Clustering is an unsupervised learning task where the goal is to group similar data points together without predefined labels. Examples include:

  • Customer segmentation (grouping customers by behavior)
  • Document organization (grouping similar documents)
  • Anomaly detection (finding outliers)
  • Image segmentation (grouping pixels)

Types of Clustering

Partitioning Methods

Divide data into non-overlapping clusters. Example: K-Means, K-Medoids

Hierarchical Methods

Build a tree-like structure of clusters. Example: Agglomerative, BIRCH

Density-Based Methods

Find clusters as dense regions separated by sparse regions. Example: DBSCAN, OPTICS

Model-Based Methods

Assume data is generated from a mixture of distributions.
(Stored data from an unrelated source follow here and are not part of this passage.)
theorem wit_SessionsOpenAndEnd_end : KMap.find (sOldSess 1073741824 4).kp.sessions (1#32).toNat = some session0
    ∧ (session0.openDay + 2 ^ 30 ≤ (sOldSess 1073741824 4).day ∨ 2 ^ 24 ≤ session0.commands)
    ∧ KMap.find (sOldSess 0 16777216).kp.sessions (1#32).toNat = some { session0 with commands := 16777216 } := by decide +kernel

/-- R392: a session ends at 2^30 Days or 2^24 commands. -/
theorem test_session_end : next (exec (.sessionLifetimeEnd 1) (sOldSess 1073741824 4)) (fun t => t.kp.sessions.isEmpty) = true
    ∧ next (exec (.sessionLifetimeEnd 1) (sOldSess 0 16777216)) (fun t => t.kp.sessions.isEmpty) = true
    ∧ next (exec (.sessionLifetimeEnd 1) (sOldSess 1073741823 16777215)) (fun t => t.kp.sessions.length == 1) = true := by decide +kernel

theorem wit_LinkKeysAndTelemetry_begin : Accepts sSess cmd5 session0 ∧ mayIdentify sSess.kp = true ∧ sSess.kp.entropyFail = false
    ∧ portToKey sSess 2 = some 8 ∧ sSess.self.toNat < (2#16).toNat := ⟨wit_Accepts, by decide +kernel⟩

theorem wit_LinkKeysAndTelemetry_subscribe : Accepts sSess cmd5 session0 ∧ (1#7).getLsbD 3 = false := ⟨wit_Accepts, by decide⟩

/-- A session on stream 3, sampled on every eighth Day. -/
def sSample : State := atDay 16 (s0.setKp { s0.kp with sessions := [(1, { session0 with streams := 8, rateLog2 := 3, samples := [0x0F0000A00000] })] })

theorem wit_LinkKeysAndTelemetry_sample : sSample.running = true
    ∧ KMap.find sSample.kp.sessions (1#32).toNat = some { session0 with streams := 8, rateLog2 := 3, samples := [0x0F0000A00000] }
    ∧ (8#7).getLsbD 3 = true ∧ sSample.day % 2 ^ 3 = 0 := by decide +kernel

/-! ## The Almanac and the map -/

/-- The module with a session and a transaction in a state. -/
def sTxn (x : TxnState) : State := sSess.setAlm { sSess.alm with txnState := x, txnId := 6 }

theorem accepts_txn (x : TxnState) : Accepts (sTxn x) cmd5 session0 :=
  ⟨by cases x <;> decide +kernel, rfl, by cases x <;> decide +kernel, by decide +kernel, by decide +kernel⟩

theorem wit_AlmanacIsStaged : Accepts (sTxn .idle) cmd5 session0 ∧ (sTxn .idle).alm.txnState = .idle ∧ Accepts (sTxn .open_) cmd5 session0
    ∧ (sTxn .open_).alm.txnState ≠ .idle ∧ (sTxn .open_).alm.txnState = .open_ ∧ (filled 4 1).length ≤ 65536
    ∧ (50331644#32).toNat + (filled 4 1).length ≤ 48 * 2 ^ 20 ∧ (65536#17).toNat ≤ 65536 :=
  ⟨accepts_txn _, rfl, accepts_txn _, by decide +kernel, rfl, by decide +kernel⟩

/-- Which images pass is open (logs 2 and 13): with one that does, the rest holds together. -/
theorem wit_AlmanacIsStaged_seal (h : sealReason (accepted (sTxn .open_) cmd5 0x22 session0) (sTxn .open_).alm.staged = 0) :
    Accepts (sTxn .open_) cmd5 session0 ∧ (sTxn .open_).alm.txnState = .open_
      ∧ sealReason (accepted (sTxn .open_) cmd5 0x22 session0) (sTxn .open_).alm.staged = 0 := ⟨accepts_txn _, rfl, h⟩

/-- R448: a second `AL_BEGIN` is refused with reason 0x000D. -/
theorem test_al_begin : next (exec (.alBegin cmd5 9 [1]) (sTxn .idle)) (fun t => t.alm.txnState == .open_ && t.alm.txnId == 9) = true
    ∧ next (exec (.alBegin cmd5 9 [1]) (sTxn .open_)) (fun t => t.alm.txnId == 6 && t.fn.out.any (fun a => a.status == 0x10 && a.reason == 0x000D))
      = true := by decide +kernel

theorem wit_AlmanacTransactionsEnd_commit : Accepts (sTxn .sealed) cmd5 session0 ∧ (sTxn .sealed).alm.txnId = 6 ∧ (sTxn .sealed).alm.txnState = .sealed
    ∧ leads (sTxn .sealed) = false ∧ (sTxn .sealed).alm.pending = none ∧ denUp (sTxn .sealed) = true ∧ (sTxn .sealed).alm.leader = none :=
  ⟨accepts_txn _, by decide +kernel⟩

/-- A sealed image in the other bank, under an owner root. -/
def sPrepare (bs : List Byte) : State :=
  let s := (sTxn .sealed).setAlm { (sTxn .sealed).alm with banks := [(1, bs)] }
  s.setKp { s.kp with ownerRoot := some 7 }

/-- What an image holds and whether its signature verifies is open (log 2, 13). -/
theorem wit_AlmanacTransactionsEnd_prepare (bs : List Byte) (img : Almanac) (h : readAlmanac bs = some img) (hs : imageSigned (sPrepare bs) bs = true) :
    denUp (sPrepare bs) = true ∧ (sPrepare bs).alm.txnId = 6 ∧ (sPrepare bs).alm.txnState = .sealed
      ∧ KMap.find (sPrepare bs).alm.banks (otherBank (sPrepare bs)) = some bs ∧ imageSigned (sPrepare bs) bs = true
      ∧ readAlmanac bs = some img ∧ (sPrepare bs).alm.leader = none := ⟨rfl, rfl, rfl, rfl, hs, h, rfl⟩

theorem wit_AlmanacTransactionsEnd_timeout : (let s := atDay (2 ^ 26) (sTxn .open_)
    denUp s = true ∧ s.alm.txnState = .open_ ∧ s.alm.openDay + 2 ^ 26 ≤ s.day) := by
  show denUp (atDay (2 ^ 26) (sTxn .open_)) = true ∧ (atDay (2 ^ 26) (sTxn .open_)).alm.txnState = .open_
    ∧ (atDay (2 ^ 26) (sTxn .open_)).alm.openDay + 2 ^ 26 ≤ (atDay (2 ^ 26) (sTxn .open_)).day
  decide +kernel

/-- A transaction whose participant 2 has not voted since Day 0. -/
def leader0 : LeaderTxn := { txn := 6, participants := [1, 2], votes := [(1, 0)], startDay := 0, askDay := 0, flipDay := none }

/-- The leader of the Chronicle with it. -/
def sVote : State := atDay 65536 ((s0.setCh { s0.ch with role := 3 }).setAlm { s0.alm with leader := some leader0 })

theorem wit_AlmanacTransactionsEnd_vote : denUp sVote = true ∧ leads sVote = true ∧ sVote.alm.leader = some leader0 ∧ leader0.flipDay = none
    ∧ (2#16) ∈ leader0.participants ∧ KMap.find leader0.votes (2#16).toNat = none ∧ leader0.startDay + 65536 ≤ sVote.day := by decide +kernel

/-- Function 4 of composition 5 drained by Day 12. -/
def drain0 : Drain := { comp := some 5, bit := 4, day := 12 }

/-- The module with that drain. -/
def sDrain : State := atDay 12 (s0.setAlm { s0.alm with drains := [(2, drain0)] })

theorem wit_AlmanacTransactionsEnd_drain : KMap.find sDrain.alm.drains 2 = some drain0 ∧ drain0.day ≤ sDrain.day ∧ drain0.bit ≠ 1 := by decide +kernel

/-- The module leading the Chronicle, with a session. -/
def sLead : State := sSess.setCh { sSess.ch with role := 3 }

theorem wit_MapCommandsBecomeEntries : leads sSess = false ∧ leads sLead = true ∧ mustWait sLead .nop = false
    ∧ (judge sLead 0 (.fence fence1) 0).isSome = true ∧ judge sLead 5 (.take extBody) 0 = none ∧ Accepts sSess cmd5 session0 ∧ fence1.action ≠ 7
    ∧ mayAdmit (accepted sSess cmd5 0x49 session0) 0x300 = true :=
  ⟨by decide +kernel, by decide +kernel, by decide +kernel, by decide +kernel, by decide +kernel, wit_Accepts, by decide +kernel, by decide +kernel⟩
Example: Gaussian Mixture Models


Quick Start

using AiDotNet;
using AiDotNet.Clustering;

// Prepare data - customer purchase patterns
var data = new double[][]
{
    new[] { 25.0, 45000.0 },  // Age, Annual spend
    new[] { 35.0, 67000.0 },
    new[] { 45.0, 89000.0 },
    new[] { 32.0, 52000.0 },
    new[] { 28.0, 43000.0 }
};

// Create K-Means clusterer
var kmeans = new KMeans<double>(new KMeansOptions<double>
{
    K = 3,
    MaxIterations = 100,
    Tolerance = 1e-4,
    InitMethod = KMeansInitMethod.KMeansPlusPlus
});

// Fit the model
kmeans.Fit(data);

// Get cluster assignments
var labels = kmeans.Labels;  // [0, 1, 2, 1, 0]

// Get cluster centers
var centers = kmeans.ClusterCenters;

// Predict cluster for new data
var newCustomer = new[] { 30.0, 55000.0 };
var cluster = kmeans.Predict(newCustomer);
Console.WriteLine($"Customer assigned to cluster: {cluster}");

Available Clustering Algorithms

Partitioning Methods

Algorithm Description Best For
KMeans Classic centroid-based clustering Spherical clusters, large datasets
KMedoids Uses actual data points as centers Robust to outliers
MiniBatchKMeans Scalable K-Means variant Very large datasets
FuzzyCMeans Soft clustering (membership degrees) Overlapping clusters

Density-Based Methods

Algorithm Description Best For
DBSCAN Density-based spatial clustering Arbitrary shapes, outlier detection
HDBSCAN Hierarchical DBSCAN Varying density clusters
OPTICS Ordering points for cluster structure Varying density, visualization
MeanShift Mode-seeking algorithm Unknown number of clusters

Hierarchical Methods

Algorithm Description Best For
AgglomerativeClustering Bottom-up hierarchical Dendrogram visualization
BIRCH Balanced iterative reducing Large datasets, streaming
BisectingKMeans Divisive hierarchical Large datasets

Model-Based

Algorithm Description Best For
GaussianMixture Probabilistic clustering Elliptical clusters, soft assignment

K-Means Clustering

The most popular clustering algorithm for its simplicity and speed.

Basic Usage

var kmeans = new KMeans<double>(new KMeansOptions<double>
{
    K = 3,
    InitMethod = KMeansInitMethod.KMeansPlusPlus,
    MaxIterations = 300,
    Tolerance = 1e-4,
    RandomState = 42  // For reproducibility
});

kmeans.Fit(data);

Initialization Methods

// K-Means++ (recommended)
InitMethod = KMeansInitMethod.KMeansPlusPlus

// Random initialization
InitMethod = KMeansInitMethod.Random

// Custom initial centroids
kmeans.Fit(data, initialCentroids: myCentroids);

Finding Optimal K

// Elbow method
var evaluator = new ClusteringEvaluator<double>();
var elbowResult = evaluator.ElbowMethod(data, kRange: Enumerable.Range(2, 10));
Console.WriteLine($"Optimal K: {elbowResult.OptimalK}");

// Silhouette analysis
var gapResult = evaluator.GapStatistic(data, kRange: Enumerable.Range(2, 10));
Console.WriteLine($"Optimal K (Gap): {gapResult.OptimalK}");

DBSCAN - Density-Based Clustering

Excellent for clusters of arbitrary shape and automatic outlier detection.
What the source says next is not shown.